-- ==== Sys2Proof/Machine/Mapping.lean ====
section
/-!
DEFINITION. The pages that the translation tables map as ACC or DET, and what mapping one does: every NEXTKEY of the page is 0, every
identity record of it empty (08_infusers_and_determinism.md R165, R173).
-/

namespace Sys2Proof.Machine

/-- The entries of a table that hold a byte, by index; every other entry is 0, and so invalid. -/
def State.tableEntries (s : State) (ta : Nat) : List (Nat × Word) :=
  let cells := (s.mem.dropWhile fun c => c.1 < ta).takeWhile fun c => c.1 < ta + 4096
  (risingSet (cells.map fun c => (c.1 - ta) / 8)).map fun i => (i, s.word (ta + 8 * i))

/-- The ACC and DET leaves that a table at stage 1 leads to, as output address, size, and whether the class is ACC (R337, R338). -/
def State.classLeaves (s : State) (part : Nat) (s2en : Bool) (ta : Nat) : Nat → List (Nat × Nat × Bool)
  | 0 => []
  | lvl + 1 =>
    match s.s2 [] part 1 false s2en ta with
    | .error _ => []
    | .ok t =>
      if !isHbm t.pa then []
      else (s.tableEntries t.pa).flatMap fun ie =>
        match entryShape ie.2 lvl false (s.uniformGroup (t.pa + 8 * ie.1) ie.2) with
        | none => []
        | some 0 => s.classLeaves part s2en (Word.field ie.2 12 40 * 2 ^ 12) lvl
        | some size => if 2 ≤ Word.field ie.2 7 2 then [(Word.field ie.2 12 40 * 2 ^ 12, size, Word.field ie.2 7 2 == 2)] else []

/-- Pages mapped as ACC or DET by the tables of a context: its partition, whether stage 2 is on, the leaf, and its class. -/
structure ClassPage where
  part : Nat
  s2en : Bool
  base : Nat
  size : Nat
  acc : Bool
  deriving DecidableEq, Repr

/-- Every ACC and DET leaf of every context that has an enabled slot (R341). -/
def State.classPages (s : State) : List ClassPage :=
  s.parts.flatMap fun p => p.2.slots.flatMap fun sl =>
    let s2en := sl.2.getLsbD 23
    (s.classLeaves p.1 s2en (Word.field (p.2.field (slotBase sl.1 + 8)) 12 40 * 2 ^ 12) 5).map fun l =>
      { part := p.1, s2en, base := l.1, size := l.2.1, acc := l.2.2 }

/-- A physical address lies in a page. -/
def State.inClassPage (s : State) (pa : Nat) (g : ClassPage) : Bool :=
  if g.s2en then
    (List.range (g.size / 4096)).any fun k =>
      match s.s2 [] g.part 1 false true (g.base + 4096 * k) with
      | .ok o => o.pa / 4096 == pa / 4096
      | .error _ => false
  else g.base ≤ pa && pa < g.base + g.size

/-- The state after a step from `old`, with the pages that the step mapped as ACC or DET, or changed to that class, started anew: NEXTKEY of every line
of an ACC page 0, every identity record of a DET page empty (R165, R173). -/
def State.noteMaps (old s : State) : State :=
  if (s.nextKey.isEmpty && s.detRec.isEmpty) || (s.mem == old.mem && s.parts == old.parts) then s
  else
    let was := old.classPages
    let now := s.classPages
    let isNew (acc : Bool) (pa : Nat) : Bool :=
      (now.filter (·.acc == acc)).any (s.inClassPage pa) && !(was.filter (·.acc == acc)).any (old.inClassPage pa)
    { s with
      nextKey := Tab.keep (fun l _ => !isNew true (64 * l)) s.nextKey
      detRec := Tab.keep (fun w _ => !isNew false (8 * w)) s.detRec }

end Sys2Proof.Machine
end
◇ ◇ ◇ ◇ ◇
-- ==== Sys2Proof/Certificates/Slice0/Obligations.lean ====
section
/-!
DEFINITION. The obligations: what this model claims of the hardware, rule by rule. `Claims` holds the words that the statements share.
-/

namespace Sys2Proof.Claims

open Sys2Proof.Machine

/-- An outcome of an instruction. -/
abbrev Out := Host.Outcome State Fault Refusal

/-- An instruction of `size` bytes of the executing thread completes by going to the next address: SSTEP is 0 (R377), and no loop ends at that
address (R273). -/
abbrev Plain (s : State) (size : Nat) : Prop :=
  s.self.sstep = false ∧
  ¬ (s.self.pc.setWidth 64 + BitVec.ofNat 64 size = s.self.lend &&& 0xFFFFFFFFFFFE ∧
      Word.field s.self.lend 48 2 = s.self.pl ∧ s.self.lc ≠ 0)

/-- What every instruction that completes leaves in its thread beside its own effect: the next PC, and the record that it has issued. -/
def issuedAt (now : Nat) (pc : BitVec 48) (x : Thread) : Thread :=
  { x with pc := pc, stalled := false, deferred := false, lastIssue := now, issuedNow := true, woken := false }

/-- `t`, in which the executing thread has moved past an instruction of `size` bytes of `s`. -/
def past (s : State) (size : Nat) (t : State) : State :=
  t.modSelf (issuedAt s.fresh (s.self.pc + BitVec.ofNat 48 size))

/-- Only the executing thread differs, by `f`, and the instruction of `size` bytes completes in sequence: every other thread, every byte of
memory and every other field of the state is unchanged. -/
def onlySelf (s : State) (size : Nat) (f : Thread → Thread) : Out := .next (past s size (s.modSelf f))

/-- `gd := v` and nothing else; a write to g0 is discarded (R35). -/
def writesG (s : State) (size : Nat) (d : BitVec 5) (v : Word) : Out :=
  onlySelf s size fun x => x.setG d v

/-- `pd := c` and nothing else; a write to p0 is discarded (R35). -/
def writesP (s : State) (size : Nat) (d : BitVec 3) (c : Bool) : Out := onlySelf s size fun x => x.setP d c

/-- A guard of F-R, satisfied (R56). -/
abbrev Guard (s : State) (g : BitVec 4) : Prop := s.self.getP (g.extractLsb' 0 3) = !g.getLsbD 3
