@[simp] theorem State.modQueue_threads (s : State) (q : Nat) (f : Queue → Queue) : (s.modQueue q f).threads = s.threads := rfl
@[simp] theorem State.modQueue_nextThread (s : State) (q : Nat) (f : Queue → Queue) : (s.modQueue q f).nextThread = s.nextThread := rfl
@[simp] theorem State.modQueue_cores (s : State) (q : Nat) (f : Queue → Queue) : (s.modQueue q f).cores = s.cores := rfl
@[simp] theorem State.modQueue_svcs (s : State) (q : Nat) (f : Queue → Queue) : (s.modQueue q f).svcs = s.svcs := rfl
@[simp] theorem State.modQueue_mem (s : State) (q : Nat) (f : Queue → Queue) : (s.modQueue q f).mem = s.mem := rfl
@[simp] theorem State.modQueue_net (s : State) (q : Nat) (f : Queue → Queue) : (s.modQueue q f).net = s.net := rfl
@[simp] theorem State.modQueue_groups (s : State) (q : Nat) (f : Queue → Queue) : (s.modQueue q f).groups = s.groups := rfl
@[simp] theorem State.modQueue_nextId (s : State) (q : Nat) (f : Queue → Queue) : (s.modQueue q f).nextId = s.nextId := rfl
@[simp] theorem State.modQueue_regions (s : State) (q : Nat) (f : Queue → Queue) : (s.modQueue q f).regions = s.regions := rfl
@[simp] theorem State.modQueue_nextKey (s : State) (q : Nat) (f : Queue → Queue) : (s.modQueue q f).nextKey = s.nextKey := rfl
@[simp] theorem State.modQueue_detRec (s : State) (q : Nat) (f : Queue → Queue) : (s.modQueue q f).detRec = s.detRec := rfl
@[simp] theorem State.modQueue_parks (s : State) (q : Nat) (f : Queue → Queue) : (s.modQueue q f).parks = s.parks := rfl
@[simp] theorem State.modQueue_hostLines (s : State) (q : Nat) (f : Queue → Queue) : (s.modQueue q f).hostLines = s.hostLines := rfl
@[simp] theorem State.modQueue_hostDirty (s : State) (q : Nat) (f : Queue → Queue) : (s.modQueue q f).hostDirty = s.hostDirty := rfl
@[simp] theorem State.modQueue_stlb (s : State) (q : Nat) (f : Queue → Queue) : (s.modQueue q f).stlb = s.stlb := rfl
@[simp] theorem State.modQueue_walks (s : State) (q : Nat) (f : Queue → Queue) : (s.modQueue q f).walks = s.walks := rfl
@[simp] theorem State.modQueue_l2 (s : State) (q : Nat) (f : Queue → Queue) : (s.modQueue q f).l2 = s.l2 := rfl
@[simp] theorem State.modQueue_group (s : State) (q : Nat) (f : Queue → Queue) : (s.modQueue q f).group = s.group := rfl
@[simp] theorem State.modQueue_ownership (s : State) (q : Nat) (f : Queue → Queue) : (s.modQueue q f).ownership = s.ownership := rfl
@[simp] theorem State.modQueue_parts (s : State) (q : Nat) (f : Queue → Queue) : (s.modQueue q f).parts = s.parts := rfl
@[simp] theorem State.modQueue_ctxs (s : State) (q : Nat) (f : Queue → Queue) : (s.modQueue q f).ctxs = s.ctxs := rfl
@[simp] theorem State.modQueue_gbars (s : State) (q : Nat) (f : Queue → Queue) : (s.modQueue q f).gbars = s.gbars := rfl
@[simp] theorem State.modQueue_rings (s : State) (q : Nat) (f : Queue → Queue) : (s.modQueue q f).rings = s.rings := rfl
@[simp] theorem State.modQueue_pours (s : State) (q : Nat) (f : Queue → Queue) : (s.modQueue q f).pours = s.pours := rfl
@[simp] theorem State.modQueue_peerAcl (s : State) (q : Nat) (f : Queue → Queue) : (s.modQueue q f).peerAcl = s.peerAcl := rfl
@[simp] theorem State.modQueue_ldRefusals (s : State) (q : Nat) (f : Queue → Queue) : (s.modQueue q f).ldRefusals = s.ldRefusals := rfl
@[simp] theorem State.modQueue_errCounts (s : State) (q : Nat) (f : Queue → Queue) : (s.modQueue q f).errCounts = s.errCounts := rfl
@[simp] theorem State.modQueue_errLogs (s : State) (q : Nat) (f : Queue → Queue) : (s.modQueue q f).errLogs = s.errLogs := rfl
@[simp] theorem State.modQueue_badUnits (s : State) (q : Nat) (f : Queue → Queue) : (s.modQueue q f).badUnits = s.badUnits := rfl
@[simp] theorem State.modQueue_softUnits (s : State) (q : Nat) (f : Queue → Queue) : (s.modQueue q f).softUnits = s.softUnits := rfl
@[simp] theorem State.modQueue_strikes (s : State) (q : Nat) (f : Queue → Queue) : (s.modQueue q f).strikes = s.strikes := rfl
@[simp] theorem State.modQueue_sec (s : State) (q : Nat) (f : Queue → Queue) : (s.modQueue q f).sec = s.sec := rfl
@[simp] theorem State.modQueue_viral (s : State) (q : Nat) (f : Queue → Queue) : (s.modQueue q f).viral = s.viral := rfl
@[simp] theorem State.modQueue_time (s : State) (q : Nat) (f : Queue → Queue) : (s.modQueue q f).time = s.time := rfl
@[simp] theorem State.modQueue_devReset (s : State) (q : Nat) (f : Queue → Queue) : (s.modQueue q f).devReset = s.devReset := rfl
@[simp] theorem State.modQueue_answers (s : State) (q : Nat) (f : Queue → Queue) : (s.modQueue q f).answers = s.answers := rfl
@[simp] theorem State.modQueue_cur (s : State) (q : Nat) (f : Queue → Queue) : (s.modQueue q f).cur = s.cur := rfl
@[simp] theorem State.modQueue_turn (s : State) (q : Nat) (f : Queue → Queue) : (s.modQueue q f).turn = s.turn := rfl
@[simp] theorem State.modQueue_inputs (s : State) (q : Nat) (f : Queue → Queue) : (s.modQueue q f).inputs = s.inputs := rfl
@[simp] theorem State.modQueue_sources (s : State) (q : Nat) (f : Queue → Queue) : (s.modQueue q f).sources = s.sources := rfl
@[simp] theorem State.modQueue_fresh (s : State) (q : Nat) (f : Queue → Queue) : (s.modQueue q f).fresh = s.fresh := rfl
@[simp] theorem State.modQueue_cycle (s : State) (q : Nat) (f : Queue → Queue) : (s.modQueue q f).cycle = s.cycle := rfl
◇ ◇ ◇ ◇ ◇
Aim of the task: Output should match, line for line, the stretch of the material above from the line holding "s.badUnits := rfl" through the line holding "s.devReset := rfl".

Result of this task:
@[simp] theorem State.modQueue_badUnits (s : State) (q : Nat) (f : Queue → Queue) : (s.modQueue q f).badUnits = s.badUnits := rfl
@[simp] theorem State.modQueue_softUnits (s : State) (q : Nat) (f : Queue → Queue) : (s.modQueue q f).softUnits = s.softUnits := rfl
@[simp] theorem State.modQueue_strikes (s : State) (q : Nat) (f : Queue → Queue) : (s.modQueue q f).strikes = s.strikes := rfl
@[simp] theorem State.modQueue_sec (s : State) (q : Nat) (f : Queue → Queue) : (s.modQueue q f).sec = s.sec := rfl
@[simp] theorem State.modQueue_viral (s : State) (q : Nat) (f : Queue → Queue) : (s.modQueue q f).viral = s.viral := rfl
@[simp] theorem State.modQueue_time (s : State) (q : Nat) (f : Queue → Queue) : (s.modQueue q f).time = s.time := rfl
@[simp] theorem State.modQueue_devReset (s : State) (q : Nat) (f : Queue → Queue) : (s.modQueue q f).devReset = s.devReset := rfl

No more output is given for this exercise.